21 января 2026 г., 21:33
Все решила игра случая, эта насмешливая партия слепого небесного механика. Вселенная внезапно сжалась до влажной, пахнущей маслом и страхом шахты. Лифт - не просто лифт, а надраенный до блеска, богопротивный ларец в отеле «Каприз», столь дорогом моему покойному душеньке Штольцу, - внезапно качнулся и замер, погрузившись в бархатную темень. Свет, эта наглая условность цивилизации, испарился, оставив после себя лишь густую, почти осязаемую черноту, в которой пульсировали малиновые пятна на сетчатке.
Я остался наедине с Ее дыханием. Легкий ветерок, пахнущий девичьим потом и тем особенным, пушистым запахом - запахом персика, еще не сорванного с ветки, но уже тронутого утренним солнцем.
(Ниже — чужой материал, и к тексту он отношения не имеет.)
theorem State.Kept.slowWatch (h : s.Kept t r) : s.Kept t (r.slowWatch t) := by
  unfold State.slowWatch
  split
  · split
    · exact h.readLeg
    · exact h
  · exact h

theorem State.Kept.replan (h : s.Kept t r) : s.Kept t (r.replan t) := by
  unfold State.replan
  split
  · split
    · exact (h.work _).slowWatch
    · exact h
  · exact h

/-! ### Orders -/

theorem State.Kept.state (st : XState) (h : s.Kept t r) (k : st.mayDrive := by exact ⟨nofun, nofun⟩) :
    s.Kept t (r.upd t (Transport.setState st)) :=
  h.upd _ (Transport.kept_state _ _ k)

theorem State.Kept.beginPlan (kind : OrderKind) (h : s.Kept t r) : s.Kept t (r.beginPlan t kind) := by
  have moving : s.Kept t (r.upd t (Transport.setState .moving)) := h.state _
  unfold State.beginPlan
  dsimp only
  split
  · exact moving.orderRun _
  · exact moving.orderRun _
  · exact moving.orderRun _
  · exact moving.beginLeg _
  · split
    · exact moving
    · have named := fun (a : Int) (m : Nat) => moving.upd
        (fun y => (y.modWork fun _ w => { w with copied := some a }).modCapture fun c =>
          { c with target := some { number := m, pos := a } })
        ((Transport.kept_work _ _).trans (Transport.kept_capture _ _))
      split
      · exact (named _ _).beginLeg _
      · split
        · exact (named _ _).beginLeg _
        · exact (named _ _).beginSearch
  · exact (h.seq _).beginRewind _
  · exact h.beginUnload _

theorem State.Kept.launch (kind : OrderKind) (h : s.Kept t r) : s.Kept t (r.launch t kind) := by
  unfold State.launch
  refine State.Kept.beginPlan _ (h.upd _ ?_)
  exact Transport.kept_list _ _ (le_of_eq (replaceOldest_length _ _))

theorem State.Kept.startPending (fuel : Nat) (h : s.Kept t r) : s.Kept t (r.startPending t fuel) := by
  induction fuel generalizing r with
  | zero => exact h
  | succ n ih =>
    unfold State.startPending
    dsimp only
    split
    · split
      · exact h
      · split
        · refine ih (h.upd _ ?_)
          exact Transport.kept_list _ _ (le_of_eq (replaceOldest_length _ _))
        · exact h.launch _
    · exact h

theorem State.Kept.startNext (h : s.Kept t r) : s.Kept t (r.startNext t) := h.startPending _

theorem State.Kept.orderEnd (status : Completion) (next : XState) (h : s.Kept t r)
    (k : next.mayDrive := by exact ⟨nofun, nofun⟩) :
    s.Kept t (r.orderEnd t status next) := by
  unfold State.orderEnd
  refine State.Kept.startNext (h.upd _ ?_)
  exact (Transport.kept_makeRecord _ _).trans (Transport.kept_state _ _ k)

/-! ### At rest -/

theorem State.Kept.approachAtRest (o : Order) (w : Work) (z : Bool) (h : s.Kept t r) :
    s.Kept t (r.approachAtRest t o w z) := by
  unfold State.approachAtRest
  split
  · split
    · split
      · exact h.orderEnd _ _
      · exact h.beginSearch
    · exact h.orderEnd _ _
  · split
    · exact h.orderEnd _ _
    · exact h.orderRun _

theorem State.Kept.ordersAtRest (z : Bool) (h : s.Kept t r) : s.Kept t (r.ordersAtRest t z) := by
  unfold State.ordersAtRest
  split
  · exact h
  · split
    · exact h
    · exact h.approachAtRest _ _ _
    · split
      · exact h.orderEnd _ _
      · split
        · exact h.orderEnd _ _
        · exact h.beginSearch
      · exact h.orderEnd _ _

theorem State.Kept.sequenceReady (status : Completion) (h : s.Kept t r) : s.Kept t (r.sequenceReady t status) := by
  unfold State.sequenceReady
  dsimp only
  split
  · exact (h.seq _).orderEnd _ _
  · refine (h.seq _).upd _ ?_
    exact ((Transport.kept_state _ _).trans (Transport.kept_seq _ _)).trans (Transport.kept_flags _ _)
Сердце мое, этот старый предатель, забилось гулко, как барабан в пустой комнате.
Она тихо стояла за моей спиной, но я знал ее возраст с безошибочной точностью развратника и поэта. Темнота стерла черты, оставив лишь квинтэссенцию жизненной силы, что заставляет мужчину моего возраста чувствовать себя старым Сатиром, нависающим над едва распустившимся цветком.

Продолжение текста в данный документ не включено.